Objectifying Visual Language in Autobiographical Comics

By: Adam Whybray


Volume: 07
Issue: 02:2021
ISSN: 2459-2943
DOI: 10.18680/hss.2021.0018
Pages: 73-95
Lic.: CC BY-NC-ND 4.0
Autobiographical comics
Graphic novels



Critiques of the objectification of female characters in comics have often focused upon depictions within the superhero genre (cf. Avery-Natale 2013; Cocca 2014; Nelson 2015). Such arguments adopt the framework of Laura Mulvey’s ‘Male Gaze’ (1975) to assess the costuming, physical physique, and narrative role given to such characters. In one comment on similar controversies, Neil Cohn (2014) has argued for a greater emphasis upon the visual language used in objectifying depictions that does not get caught up in debates over realism since, he argues, comics are unconcerned with reality. Autobiographical comics, however, now form a significant part of the comics market and scholarship (cf. Schlichting and Schmid 2019). A tension exists between the rhetorical mode of visual metaphor exploited by comics (cf. Venkatesan and Saji 2021) and the appeal to authenticity made by non-fiction (cf. El Refaie 2012).
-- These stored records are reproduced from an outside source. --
-- ==== Sys2Proof/Tests/Slice0.lean ====
section
/-!
SUPPORT. Tests of single decodings and single commands, the expected results from 95_test_vectors.md (its vector names in the
comments) or from the printed tables, and one witness for the hypotheses of each statement, at the values where clauses meet.
-/

namespace Sys2Proof.Tests

set_option Elab.async false

open Sys2Proof Sys2Proof.Machine

/-! ## Helpers -/

/-- The next state, if the outcome is one. -/
def landed (r : Result) : Option State :=
  match r with
  | .next t => some t
  | .fault _ => none
  | .refused _ => none

/-- The last completion record of the next state, as numbers. -/
def answer (r : Result) : Option (Nat × Nat) :=
  match r with
  | .next t => t.trace.getLast?.map (fun c => (c.cc.bits.toNat, c.res.toNat))
  | .fault _ => none
  | .refused _ => none

/-- One field of the next state. -/
def field {α : Type} (f : State → α) (r : Result) : Option α :=
  (landed r).map f

/-- The reset state with some content in the buffers. -/
def holding (pay tx rx out : List Byte) : State :=
  { State.reset with pay := pay, tx := tx, rx := rx, out := out }

/-- The reset state with a request latched and RX received. -/
def awaiting (slave fc : Byte) (rx : List Byte) : State :=
  { State.reset with reqSlave := slave, reqFc := fc, reqValid := true, rx := rx }

/-! ## Well-formedness -/

theorem test_wellFormed_refuses_status_number_10 : (Instr.rdSr 10).WellFormed = false := by decide
theorem test_wellFormed_accepts_status_number_9 : (Instr.rdSr 9).WellFormed = true := by decide

/-! ## Words written out from 30_encoding.md R72 and 95_test_vectors.md -/

theorem test_decode_crc_family :
    decode 0x010000000000 = .command .crcInit ∧ decode 0x028F00000000 = .command (.crcUpd 0x8F) ∧
    decode 0x030000000000 = .command .crcRd ∧ decode 0x040000000000 = .command .crcFrame ∧
    decode 0x050000000000 = .command .crcChk := by decide

theorem test_decode_encoder_family :
    decode 0x1001002B0000 = .command (.encRaw 1 0x2B) ∧ decode 0x111100130014 = .command (.encRc 17 19 20) ∧
    decode 0x121100C40016 = .command (.encRdi 17 0xC4 22) ∧ decode 0x130D00000010 = .command (.encRhr 13 0 16) ∧
    decode 0x141100080001 = .command (.encRir 17 8 1) ∧ decode 0x151100AC0001 = .command (.encWsc 17 0xAC true) ∧
    decode 0x151100AC0000 = .command (.encWsc 17 0xAC false) ∧ decode 0x161100010003 = .command (.encWsr 17 1 3) ∧
    decode 0x17F71234007B = .command (.encWmr 0xF7 0x1234 123) := by decide

theorem test_decode_decoder_and_predictor_families :
    decode 0x200000000000 = .command .decBits ∧ decode 0x210000000000 = .command .decRegs ∧
    decode 0x220000000000 = .command .decWr ∧ decode 0x300000000000 = .command .pred := by decide
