-- ==== Sys2Proof/Syntax.lean ====
section
/-! DEFINITION. The ten instructions (spec/30_encoding.md R86), their modes and formats. -/

namespace Sys2Proof

/-- A parameter mode (R81). -/
inductive Mode where
  | positional
  | immediate
  | relative
  deriving DecidableEq, Repr

/-- A decoded instruction, as `Decode` of R91 gives it: the operation and the mode of each of its
parameters, first to last. The parameter words are cells of memory that the instruction reads
while it runs (R112 to R114). In `add`, `mul`, `lt`, `eq` the third parameter is the destination,
in `inp` the only one (R83). -/
inductive Instr where
  /-- ADD, opcode 1 (R130). -/
  | add (mA mB mC : Mode)
  /-- MUL, opcode 2 (R131). -/
  | mul (mA mB mC : Mode)
  /-- IN, opcode 3 (R140). -/
  | inp (mA : Mode)
  /-- OUT, opcode 4 (R143). -/
  | out (mA : Mode)
  /-- JT, opcode 5 (R150). -/
  | jt (mA mB : Mode)
  /-- JF, opcode 6 (R151). -/
  | jf (mA mB : Mode)
  /-- LT, opcode 7 (R160). -/
  | lt (mA mB mC : Mode)
  /-- EQ, opcode 8 (R161). -/
  | eq (mA mB mC : Mode)
  /-- ARB, opcode 9 (R170). -/
  | arb (mA : Mode)
  /-- HALT, opcode 99 (R175). -/
  | halt
  deriving DecidableEq, Repr

/-- Number of parameter words (R83). -/
def Instr.paramCount : Instr → Nat
  | .add _ _ _ => 3
  | .mul _ _ _ => 3
  | .inp _ => 1
  | .out _ => 1
  | .jt _ _ => 2
  | .jf _ _ => 2
  | .lt _ _ _ => 3
  | .eq _ _ _ => 3
  | .arb _ => 1
  | .halt => 0

/-- Length in cells: one for the instruction word and one per parameter (R84). -/
def Instr.length (i : Instr) : Nat := 1 + i.paramCount

/-- The modes of the parameters, first to last (R83). -/
def Instr.modes : Instr → List Mode
  | .add mA mB mC => [mA, mB, mC]
  | .mul mA mB mC => [mA, mB, mC]
  | .inp mA => [mA]
  | .out mA => [mA]
  | .jt mA mB => [mA, mB]
  | .jf mA mB => [mA, mB]
  | .lt mA mB mC => [mA, mB, mC]
  | .eq mA mB mC => [mA, mB, mC]
  | .arb mA => [mA]
  | .halt => []

/-- The mode of the destination parameter, for the instructions that have one (R83). -/
def Instr.destMode : Instr → Option Mode
  | .add _ _ mC => some mC
  | .mul _ _ mC => some mC
  | .inp mA => some mA
  | .out _ => none
  | .jt _ _ => none
  | .jf _ _ => none
  | .lt _ _ mC => some mC
  | .eq _ _ mC => some mC
  | .arb _ => none
  | .halt => none

/-- An Immediate destination is Positional (R115). -/
def Mode.asDest : Mode → Mode
  | .positional => .positional
  | .immediate => .positional
  | .relative => .relative

/-- The canonical form of an instruction: its destination's mode digit is 0 or 2 (R92). -/
def Instr.canonical : Instr → Instr
  | .add mA mB mC => .add mA mB mC.asDest
  | .mul mA mB mC => .mul mA mB mC.asDest
  | .inp mA => .inp mA.asDest
  | .out mA => .out mA
  | .jt mA mB => .jt mA mB
  | .jf mA mB => .jf mA mB
  | .lt mA mB mC => .lt mA mB mC.asDest
  | .eq mA mB mC => .eq mA mB mC.asDest
  | .arb mA => .arb mA
  | .halt => .halt

/-- An assembled instruction: the operation and its parameter words in order (R80, R94). -/
structure Code where
  instr : Instr
  params : List Word
  deriving DecidableEq, Repr

end Sys2Proof
end

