/-- ArithmeticExactOrCongruent: sums and products inside Int64 and outside it. -/
theorem witness_arithmetic :
    ((valueOf (tape [1101, 2, 3, 0]) 1 .immediate).toInt + (valueOf (tape [1101, 2, 3, 0]) 2 .immediate).toInt = 5 ∧
      AccessesValid (tape [1101, 2, 3, 0]) (.add .immediate .immediate .positional)) ∧
    ((valueOf (tape [1102, max, 2, 0]) 1 .immediate).toInt * (valueOf (tape [1102, max, 2, 0]) 2 .immediate).toInt
        = 18446744073709551614 ∧
      AccessesValid (tape [1102, max, 2, 0]) (.mul .immediate .immediate .positional)) ∧
    AccessesValid { tape [109, 1] with rb := max } (.arb .immediate) := by
  refine ⟨⟨by decide, ?_⟩, ⟨by decide, ?_⟩, ?_⟩ <;> exact (accessesValid_iff _ _).2 (by decide)

/-- FaultsFirst, in LT, EQ, IN, OUT and FirstInvalidAccessFaults: a first invalid access. -/
theorem witness_faultsFirst :
    firstInvalid (tape [7, -1, -2, 0]).cfg (accesses (tape [7, -1, -2, 0]) (.lt .positional .positional .positional)) = some (-1) ∧
    firstInvalid (tape [1108, 1, 1, -3]).cfg (accesses (tape [1108, 1, 1, -3]) (.eq .immediate .immediate .positional)) = some (-3) ∧
    (let s := { tape [3, -5, 99] with inq := [9] }; firstInvalid s.cfg (accesses s (.inp .positional)) = some (-5)) ∧
    (let s := { tape [4, 16, 99] with cfg := { Config.default with memLimit := some 16 } };
      firstInvalid s.cfg (accesses s (.out .positional)) = some 16) := by decide

/-- InputStoresOldestOrYields: an empty queue; a value and a destination. -/
theorem witness_in :
    (tape [3, 0]).inq = [] ∧
    (let s := { tape [3, 0] with inq := [1, 2] }; s.inq = 1 :: [2] ∧ AccessesValid s (.inp .positional)) := by
  refine ⟨rfl, rfl, ?_⟩
  exact (accessesValid_iff _ _).2 (by decide)

/-- OutputAppendsOrOverflows: below the capacity, at it, and without one. -/
theorem witness_out :
    (∃ s, AccessesValid s (.out .immediate) ∧ s.cfg.outqCap ≠ some s.outq.length ∧ s.cfg.outqCap = some 1) ∧
    (∃ s, AccessesValid s (.out .immediate) ∧ s.cfg.outqCap = some s.outq.length) ∧
    (∃ s, AccessesValid s (.out .relative) ∧ s.cfg.outqCap ≠ some s.outq.length) :=
  ⟨⟨{ tape [104, 1] with cfg := { Config.default with outqCap := some 1 } }, (accessesValid_iff _ _).2 (by decide), by decide, rfl⟩,
   ⟨{ tape [104, 1] with outq := [5], cfg := { Config.default with outqCap := some 1 } }, (accessesValid_iff _ _).2 (by decide), rfl⟩,
   ⟨{ tape [204, -1] with rb := 1 }, (accessesValid_iff _ _).2 (by decide), by decide⟩⟩

/-- JumpIfTrueSetsIp, JumpIfFalseSetsIp, ArbAddsToBase: taken and not taken. -/
theorem witness_jumps_arb :
    (AccessesValid (tape [1105, 1, 0]) (.jt .immediate .immediate) ∧ valueOf (tape [1105, 1, 0]) 1 .immediate ≠ 0) ∧
    (AccessesValid (tape [6, 2, 4, 0, 9]) (.jf .positional .positional) ∧ valueOf (tape [6, 2, 4, 0, 9]) 1 .positional ≠ 0) ∧
    (AccessesValid (tape [1106, 0, 4]) (.jf .immediate .immediate) ∧ valueOf (tape [1106, 0, 4]) 1 .immediate = 0) ∧
    AccessesValid (tape [9, 0, 99]) (.arb .positional) := by
  refine ⟨⟨?_, by decide⟩, ⟨?_, by decide⟩, ⟨?_, by decide⟩, ?_⟩ <;> exact (accessesValid_iff _ _).2 (by decide)
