-- ==== Sys2Proof/Machine/Configure.lean ====
section
/-! DEFINITION. `CONFIG` and `BUILD_TABLE` (40_config_and_table.md). -/

namespace Sys2Proof.Machine

/-- `CONFIG dsel` (R90): `ERR_BAD_DIM` for `dsel` 0, 6, 7; `ERR_ALLOC` when `D² > SCRATCH_DEPTH` (R91); else the dimension,
`CONFIGURED`, and an empty result (R92). -/
def execConfig (dsel : BitVec 3) (s : State) : Outcome :=
  whileRunning s fun s =>
    if dsel.toNat < 1 ∨ 5 < dsel.toNat then raiseFault .badDim s
    else if s.params.scratchDepth < dimOf dsel * dimOf dsel then raiseFault .alloc s
    else .next (s.setConfigured dsel)

/-- `OCC_INIT[t]` for every `t < NTYPES`, each element from its own (R94). -/
def occInitTable (p : Params) : List Mask := (List.range p.nTypes).map fun t => p.occInit.getD t 0

/-- `BUILD_TABLE` (R93): `ERR_TABLE_REBUILT` when the table is built (R95); else the table and `TBL_BUILT`. -/
def execBuildTable (s : State) : Outcome :=
  whileRunning s fun s =>
    if s.tblBuilt then raiseFault .tableRebuilt s
    else .next (s.setTable (occInitTable s.params))

end Sys2Proof.Machine
end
Focusing on autobiographical comics – here, some published between 1991 and 2018 – allows us to assess how sexual objectification operates within comics without the issue being clouded by irresolvable appeals to reality in the fundamentally escapist/fantastic superhero genre. The visual language in the comics by Chester Brown, Joe Matt, and David Heatley has been criticized for reducing the ‘other’ to a series of more stagnant, occluded, and restrictive graphic patterns than afforded to their author surrogates. Ariel Schrag’s work, meanwhile, points towards possible means of avoiding such tendencies in future autobiographical comics.